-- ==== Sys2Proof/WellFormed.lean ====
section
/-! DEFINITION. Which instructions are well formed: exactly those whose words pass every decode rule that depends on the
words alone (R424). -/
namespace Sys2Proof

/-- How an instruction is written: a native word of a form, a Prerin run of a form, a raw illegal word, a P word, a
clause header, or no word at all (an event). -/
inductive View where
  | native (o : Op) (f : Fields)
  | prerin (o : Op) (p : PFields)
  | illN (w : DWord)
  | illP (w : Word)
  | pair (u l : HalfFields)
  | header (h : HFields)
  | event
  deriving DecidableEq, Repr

==

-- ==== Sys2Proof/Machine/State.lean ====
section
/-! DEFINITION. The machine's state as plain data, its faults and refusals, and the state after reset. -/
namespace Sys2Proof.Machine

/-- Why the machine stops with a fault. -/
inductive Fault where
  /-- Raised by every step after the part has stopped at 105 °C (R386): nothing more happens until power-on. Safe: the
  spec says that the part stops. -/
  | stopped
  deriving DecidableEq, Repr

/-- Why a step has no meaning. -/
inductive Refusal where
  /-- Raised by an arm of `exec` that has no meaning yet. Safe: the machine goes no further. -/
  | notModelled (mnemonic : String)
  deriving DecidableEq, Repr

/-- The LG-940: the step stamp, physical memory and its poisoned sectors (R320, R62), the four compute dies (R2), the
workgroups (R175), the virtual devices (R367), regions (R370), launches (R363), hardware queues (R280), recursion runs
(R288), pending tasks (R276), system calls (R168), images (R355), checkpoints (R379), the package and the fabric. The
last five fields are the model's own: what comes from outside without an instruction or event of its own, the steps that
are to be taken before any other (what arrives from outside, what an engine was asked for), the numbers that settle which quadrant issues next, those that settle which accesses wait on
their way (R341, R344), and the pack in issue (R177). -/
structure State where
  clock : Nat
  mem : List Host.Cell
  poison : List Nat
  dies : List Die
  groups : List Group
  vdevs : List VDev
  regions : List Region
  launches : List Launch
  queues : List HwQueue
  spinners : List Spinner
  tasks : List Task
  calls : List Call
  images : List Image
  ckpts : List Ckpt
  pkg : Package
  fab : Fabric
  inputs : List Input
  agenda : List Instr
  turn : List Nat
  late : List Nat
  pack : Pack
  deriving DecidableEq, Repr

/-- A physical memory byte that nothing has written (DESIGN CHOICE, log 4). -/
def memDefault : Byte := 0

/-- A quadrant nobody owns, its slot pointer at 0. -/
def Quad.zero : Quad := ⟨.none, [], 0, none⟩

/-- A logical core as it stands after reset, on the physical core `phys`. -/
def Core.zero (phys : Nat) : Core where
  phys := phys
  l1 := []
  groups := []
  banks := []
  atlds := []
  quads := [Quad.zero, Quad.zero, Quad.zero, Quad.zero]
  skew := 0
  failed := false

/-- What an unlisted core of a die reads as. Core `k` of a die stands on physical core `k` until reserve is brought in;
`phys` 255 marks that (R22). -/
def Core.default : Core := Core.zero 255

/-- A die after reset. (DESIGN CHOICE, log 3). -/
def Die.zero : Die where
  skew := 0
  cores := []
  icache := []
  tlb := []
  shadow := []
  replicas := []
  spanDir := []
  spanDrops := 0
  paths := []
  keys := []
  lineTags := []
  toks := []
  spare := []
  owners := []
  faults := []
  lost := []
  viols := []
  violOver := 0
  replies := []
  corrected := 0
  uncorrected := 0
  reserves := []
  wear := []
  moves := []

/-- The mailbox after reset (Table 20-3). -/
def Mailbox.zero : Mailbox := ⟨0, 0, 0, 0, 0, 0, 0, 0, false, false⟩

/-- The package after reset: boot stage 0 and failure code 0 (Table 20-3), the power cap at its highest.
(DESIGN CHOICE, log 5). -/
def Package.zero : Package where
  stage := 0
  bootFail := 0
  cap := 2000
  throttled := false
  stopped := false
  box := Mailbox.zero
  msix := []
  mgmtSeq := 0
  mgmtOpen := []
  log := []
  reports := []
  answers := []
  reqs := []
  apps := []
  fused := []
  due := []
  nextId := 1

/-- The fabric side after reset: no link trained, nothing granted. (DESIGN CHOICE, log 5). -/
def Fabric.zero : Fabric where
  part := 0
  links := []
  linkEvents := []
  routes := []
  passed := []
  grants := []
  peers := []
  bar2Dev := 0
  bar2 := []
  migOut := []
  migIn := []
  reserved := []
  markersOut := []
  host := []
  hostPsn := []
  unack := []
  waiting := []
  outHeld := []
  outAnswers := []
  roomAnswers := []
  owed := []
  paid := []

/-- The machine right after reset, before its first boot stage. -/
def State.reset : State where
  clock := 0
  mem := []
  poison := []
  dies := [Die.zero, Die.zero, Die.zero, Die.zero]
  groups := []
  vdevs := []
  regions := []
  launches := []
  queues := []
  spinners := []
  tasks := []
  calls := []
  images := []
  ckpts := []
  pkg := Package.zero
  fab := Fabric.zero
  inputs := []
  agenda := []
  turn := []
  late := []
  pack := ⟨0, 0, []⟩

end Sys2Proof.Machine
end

...

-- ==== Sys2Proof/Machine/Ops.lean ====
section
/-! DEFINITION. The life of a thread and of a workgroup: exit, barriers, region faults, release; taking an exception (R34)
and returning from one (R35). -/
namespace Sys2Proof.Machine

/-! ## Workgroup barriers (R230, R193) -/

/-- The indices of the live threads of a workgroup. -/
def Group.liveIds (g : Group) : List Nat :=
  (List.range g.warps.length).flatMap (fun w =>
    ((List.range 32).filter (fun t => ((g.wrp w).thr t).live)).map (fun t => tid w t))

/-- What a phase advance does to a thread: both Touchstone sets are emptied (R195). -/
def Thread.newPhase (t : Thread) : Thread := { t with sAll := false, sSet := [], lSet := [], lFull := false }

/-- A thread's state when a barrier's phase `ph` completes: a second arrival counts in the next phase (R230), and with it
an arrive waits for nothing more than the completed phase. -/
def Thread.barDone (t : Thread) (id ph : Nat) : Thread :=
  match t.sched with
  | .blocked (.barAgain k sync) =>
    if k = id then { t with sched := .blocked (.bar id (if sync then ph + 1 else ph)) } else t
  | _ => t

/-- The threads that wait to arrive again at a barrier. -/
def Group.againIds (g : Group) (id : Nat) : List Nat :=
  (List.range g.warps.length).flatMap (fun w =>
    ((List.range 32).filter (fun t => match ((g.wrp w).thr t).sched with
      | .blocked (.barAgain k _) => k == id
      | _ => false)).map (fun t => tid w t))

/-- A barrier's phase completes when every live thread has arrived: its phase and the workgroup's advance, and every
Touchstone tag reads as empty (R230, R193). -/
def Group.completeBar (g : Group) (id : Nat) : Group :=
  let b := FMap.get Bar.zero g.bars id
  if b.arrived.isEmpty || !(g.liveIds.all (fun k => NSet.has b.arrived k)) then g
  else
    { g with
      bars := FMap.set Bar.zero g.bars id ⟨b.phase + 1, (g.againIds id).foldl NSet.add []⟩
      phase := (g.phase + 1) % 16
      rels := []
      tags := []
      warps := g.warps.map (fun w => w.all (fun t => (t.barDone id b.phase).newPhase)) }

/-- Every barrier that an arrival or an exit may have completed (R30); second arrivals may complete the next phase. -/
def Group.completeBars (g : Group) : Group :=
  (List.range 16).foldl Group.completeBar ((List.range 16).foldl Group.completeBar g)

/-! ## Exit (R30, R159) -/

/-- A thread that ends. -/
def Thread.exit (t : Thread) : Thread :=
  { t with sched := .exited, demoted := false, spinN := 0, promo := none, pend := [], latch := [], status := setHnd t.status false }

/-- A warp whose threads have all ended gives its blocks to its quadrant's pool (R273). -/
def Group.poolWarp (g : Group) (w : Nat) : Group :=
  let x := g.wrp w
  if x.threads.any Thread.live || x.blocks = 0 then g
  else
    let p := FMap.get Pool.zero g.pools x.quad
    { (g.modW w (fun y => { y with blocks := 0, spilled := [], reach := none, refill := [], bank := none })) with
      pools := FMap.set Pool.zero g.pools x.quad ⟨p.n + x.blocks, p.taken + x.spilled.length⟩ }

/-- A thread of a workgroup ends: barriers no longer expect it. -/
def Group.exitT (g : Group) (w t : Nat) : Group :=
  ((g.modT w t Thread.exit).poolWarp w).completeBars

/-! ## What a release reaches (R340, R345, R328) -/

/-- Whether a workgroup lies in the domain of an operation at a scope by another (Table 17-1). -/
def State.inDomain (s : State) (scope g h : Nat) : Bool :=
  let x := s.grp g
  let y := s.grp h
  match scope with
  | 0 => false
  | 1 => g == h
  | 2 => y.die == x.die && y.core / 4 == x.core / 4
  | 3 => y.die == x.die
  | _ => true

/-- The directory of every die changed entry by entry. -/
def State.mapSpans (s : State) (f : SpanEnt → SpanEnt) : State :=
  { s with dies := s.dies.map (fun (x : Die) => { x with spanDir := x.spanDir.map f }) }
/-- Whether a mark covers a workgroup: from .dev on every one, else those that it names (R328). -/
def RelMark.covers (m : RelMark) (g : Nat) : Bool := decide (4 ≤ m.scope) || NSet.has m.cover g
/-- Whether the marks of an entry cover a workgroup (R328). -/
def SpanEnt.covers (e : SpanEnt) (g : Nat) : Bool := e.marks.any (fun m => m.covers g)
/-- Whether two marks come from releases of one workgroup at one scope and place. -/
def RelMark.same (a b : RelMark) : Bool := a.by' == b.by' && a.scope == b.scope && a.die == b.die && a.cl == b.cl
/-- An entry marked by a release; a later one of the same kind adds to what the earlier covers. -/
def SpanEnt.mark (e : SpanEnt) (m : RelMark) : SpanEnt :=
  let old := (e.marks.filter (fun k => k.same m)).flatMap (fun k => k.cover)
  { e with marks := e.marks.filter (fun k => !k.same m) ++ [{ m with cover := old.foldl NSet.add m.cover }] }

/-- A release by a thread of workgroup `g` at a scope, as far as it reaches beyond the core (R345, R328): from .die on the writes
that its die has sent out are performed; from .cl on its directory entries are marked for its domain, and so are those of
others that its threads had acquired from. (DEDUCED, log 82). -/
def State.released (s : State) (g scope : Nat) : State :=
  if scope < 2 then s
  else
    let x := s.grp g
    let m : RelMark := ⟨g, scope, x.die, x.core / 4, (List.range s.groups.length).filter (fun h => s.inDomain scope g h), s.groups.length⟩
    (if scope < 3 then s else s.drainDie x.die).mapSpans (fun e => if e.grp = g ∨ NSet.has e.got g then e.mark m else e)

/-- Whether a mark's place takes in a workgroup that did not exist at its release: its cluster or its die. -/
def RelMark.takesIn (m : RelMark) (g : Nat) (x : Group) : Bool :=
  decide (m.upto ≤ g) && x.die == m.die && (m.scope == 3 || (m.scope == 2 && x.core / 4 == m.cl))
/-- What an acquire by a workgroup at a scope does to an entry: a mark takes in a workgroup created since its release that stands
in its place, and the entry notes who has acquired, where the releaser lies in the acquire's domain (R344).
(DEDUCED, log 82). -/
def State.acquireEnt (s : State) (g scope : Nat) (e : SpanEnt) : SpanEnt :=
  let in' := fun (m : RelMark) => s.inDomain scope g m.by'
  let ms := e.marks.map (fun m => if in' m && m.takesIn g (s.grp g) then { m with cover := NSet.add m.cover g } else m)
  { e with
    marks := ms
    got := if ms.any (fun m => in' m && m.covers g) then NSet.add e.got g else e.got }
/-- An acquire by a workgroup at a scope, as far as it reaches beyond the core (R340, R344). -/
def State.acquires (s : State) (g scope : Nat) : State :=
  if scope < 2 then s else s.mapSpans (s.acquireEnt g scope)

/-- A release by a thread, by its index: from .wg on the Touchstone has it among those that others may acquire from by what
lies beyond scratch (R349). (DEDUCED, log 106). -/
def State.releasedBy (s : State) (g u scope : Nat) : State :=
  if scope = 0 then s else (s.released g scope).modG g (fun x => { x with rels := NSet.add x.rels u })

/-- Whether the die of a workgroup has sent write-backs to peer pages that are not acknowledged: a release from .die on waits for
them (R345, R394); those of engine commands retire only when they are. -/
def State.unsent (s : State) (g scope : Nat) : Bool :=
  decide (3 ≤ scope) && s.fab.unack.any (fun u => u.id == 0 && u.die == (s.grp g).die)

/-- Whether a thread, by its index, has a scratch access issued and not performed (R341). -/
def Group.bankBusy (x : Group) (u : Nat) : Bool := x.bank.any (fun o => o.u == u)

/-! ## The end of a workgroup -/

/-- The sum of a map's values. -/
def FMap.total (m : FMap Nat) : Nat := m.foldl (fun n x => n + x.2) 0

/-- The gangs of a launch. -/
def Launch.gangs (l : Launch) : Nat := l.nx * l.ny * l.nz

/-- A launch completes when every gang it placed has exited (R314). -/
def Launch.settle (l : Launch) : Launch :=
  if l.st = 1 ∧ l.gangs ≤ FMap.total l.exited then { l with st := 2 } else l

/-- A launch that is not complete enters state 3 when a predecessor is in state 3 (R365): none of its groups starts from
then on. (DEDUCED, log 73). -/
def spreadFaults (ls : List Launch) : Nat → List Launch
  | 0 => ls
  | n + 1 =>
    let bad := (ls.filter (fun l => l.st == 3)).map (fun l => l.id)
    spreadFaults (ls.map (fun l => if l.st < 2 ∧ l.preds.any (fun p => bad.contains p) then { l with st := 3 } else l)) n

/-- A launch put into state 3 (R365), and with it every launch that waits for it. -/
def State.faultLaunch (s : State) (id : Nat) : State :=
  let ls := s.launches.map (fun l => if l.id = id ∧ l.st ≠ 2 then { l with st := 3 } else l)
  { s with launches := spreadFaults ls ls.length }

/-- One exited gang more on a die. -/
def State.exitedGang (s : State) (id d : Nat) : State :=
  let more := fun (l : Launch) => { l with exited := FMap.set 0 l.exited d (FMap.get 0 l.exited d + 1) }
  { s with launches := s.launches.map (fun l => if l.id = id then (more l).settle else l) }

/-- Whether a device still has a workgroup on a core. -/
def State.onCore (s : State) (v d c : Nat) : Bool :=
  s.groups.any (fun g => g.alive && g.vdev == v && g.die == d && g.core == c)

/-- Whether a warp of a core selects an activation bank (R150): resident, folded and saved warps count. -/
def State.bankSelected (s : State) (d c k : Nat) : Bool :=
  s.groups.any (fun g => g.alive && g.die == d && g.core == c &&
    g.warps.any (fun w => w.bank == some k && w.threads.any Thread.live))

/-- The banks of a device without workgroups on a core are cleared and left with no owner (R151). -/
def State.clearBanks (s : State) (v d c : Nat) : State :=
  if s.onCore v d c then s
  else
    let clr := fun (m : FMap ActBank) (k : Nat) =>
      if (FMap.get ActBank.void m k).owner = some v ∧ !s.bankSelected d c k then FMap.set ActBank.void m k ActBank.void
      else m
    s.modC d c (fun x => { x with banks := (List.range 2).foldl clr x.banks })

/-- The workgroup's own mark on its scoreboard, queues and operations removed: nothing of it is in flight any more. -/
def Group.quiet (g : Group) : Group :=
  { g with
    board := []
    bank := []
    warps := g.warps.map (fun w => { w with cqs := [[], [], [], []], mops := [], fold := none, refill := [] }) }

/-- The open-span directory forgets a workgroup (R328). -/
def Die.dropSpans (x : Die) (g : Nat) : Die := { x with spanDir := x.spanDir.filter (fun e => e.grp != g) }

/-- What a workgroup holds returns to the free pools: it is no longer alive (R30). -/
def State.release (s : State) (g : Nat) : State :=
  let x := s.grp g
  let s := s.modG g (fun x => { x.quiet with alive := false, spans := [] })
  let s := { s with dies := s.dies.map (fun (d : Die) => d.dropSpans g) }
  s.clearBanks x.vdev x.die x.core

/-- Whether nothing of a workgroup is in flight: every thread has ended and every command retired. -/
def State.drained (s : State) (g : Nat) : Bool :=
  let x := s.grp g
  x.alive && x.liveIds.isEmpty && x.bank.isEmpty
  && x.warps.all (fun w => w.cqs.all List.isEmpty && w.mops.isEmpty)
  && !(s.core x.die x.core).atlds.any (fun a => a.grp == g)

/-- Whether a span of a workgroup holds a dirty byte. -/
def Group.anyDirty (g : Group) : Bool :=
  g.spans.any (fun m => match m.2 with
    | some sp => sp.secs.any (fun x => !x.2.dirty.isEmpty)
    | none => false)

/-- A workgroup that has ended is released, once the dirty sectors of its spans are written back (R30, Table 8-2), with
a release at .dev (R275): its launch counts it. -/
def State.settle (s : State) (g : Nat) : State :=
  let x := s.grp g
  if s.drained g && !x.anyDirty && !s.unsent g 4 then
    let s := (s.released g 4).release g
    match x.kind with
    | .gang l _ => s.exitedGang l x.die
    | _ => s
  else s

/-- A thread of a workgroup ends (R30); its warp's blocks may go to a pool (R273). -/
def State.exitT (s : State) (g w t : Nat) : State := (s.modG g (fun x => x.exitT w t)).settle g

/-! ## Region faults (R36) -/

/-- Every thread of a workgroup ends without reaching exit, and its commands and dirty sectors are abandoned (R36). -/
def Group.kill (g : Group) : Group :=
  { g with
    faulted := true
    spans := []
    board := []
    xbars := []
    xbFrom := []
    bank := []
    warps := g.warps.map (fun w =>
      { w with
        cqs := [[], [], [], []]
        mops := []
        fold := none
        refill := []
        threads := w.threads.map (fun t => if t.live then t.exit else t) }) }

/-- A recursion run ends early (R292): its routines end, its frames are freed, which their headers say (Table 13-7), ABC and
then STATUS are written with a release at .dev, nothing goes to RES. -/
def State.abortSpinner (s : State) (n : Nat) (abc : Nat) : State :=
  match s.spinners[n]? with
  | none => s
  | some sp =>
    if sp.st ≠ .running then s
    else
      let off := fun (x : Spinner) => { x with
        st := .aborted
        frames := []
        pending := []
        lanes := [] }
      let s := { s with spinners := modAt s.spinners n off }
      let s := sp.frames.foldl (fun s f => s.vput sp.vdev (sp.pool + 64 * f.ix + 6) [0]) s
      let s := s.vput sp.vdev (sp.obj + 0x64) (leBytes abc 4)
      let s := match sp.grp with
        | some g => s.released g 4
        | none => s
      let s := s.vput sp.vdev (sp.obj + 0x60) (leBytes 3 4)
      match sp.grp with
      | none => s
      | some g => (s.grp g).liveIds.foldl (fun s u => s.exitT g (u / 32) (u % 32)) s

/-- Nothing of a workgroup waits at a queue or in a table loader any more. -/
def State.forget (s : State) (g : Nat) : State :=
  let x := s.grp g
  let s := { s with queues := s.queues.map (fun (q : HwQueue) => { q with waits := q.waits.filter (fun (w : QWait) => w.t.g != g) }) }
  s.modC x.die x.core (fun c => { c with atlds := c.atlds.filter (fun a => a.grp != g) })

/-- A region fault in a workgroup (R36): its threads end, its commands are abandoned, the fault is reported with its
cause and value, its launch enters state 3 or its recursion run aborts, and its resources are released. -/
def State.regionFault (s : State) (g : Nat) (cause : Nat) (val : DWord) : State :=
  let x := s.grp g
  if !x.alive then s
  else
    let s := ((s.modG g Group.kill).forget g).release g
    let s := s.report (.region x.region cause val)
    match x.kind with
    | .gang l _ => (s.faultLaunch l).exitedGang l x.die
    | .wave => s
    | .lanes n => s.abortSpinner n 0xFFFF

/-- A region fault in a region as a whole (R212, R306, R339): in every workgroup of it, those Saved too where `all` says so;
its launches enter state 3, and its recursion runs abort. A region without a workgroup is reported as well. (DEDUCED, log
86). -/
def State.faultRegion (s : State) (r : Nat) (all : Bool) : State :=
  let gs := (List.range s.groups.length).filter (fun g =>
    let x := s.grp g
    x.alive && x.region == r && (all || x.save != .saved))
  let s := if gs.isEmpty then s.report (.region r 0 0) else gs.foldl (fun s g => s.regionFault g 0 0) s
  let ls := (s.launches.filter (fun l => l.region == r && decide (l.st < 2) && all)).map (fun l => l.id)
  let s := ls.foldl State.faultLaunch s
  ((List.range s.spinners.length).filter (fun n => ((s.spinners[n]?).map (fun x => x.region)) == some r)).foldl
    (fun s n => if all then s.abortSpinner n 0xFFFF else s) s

▸ **Work to complete**
Please reproduce exactly the lines in the listing above from the one containing "no meaning. -/" through the one containing "workgroups (R175), the", both included, and nothing more.

▸ **Final answer**
/-- Why a step has no meaning. -/
inductive Refusal where
  /-- Raised by an arm of `exec` that has no meaning yet. Safe: the machine goes no further. -/
  | notModelled (mnemonic : String)
  deriving DecidableEq, Repr

/-- The LG-940: the step stamp, physical memory and its poisoned sectors (R320, R62), the four compute dies (R2), the
workgroups (R175), the virtual devices (R367), regions (R370), launches (R363), hardware queues (R280), recursion runs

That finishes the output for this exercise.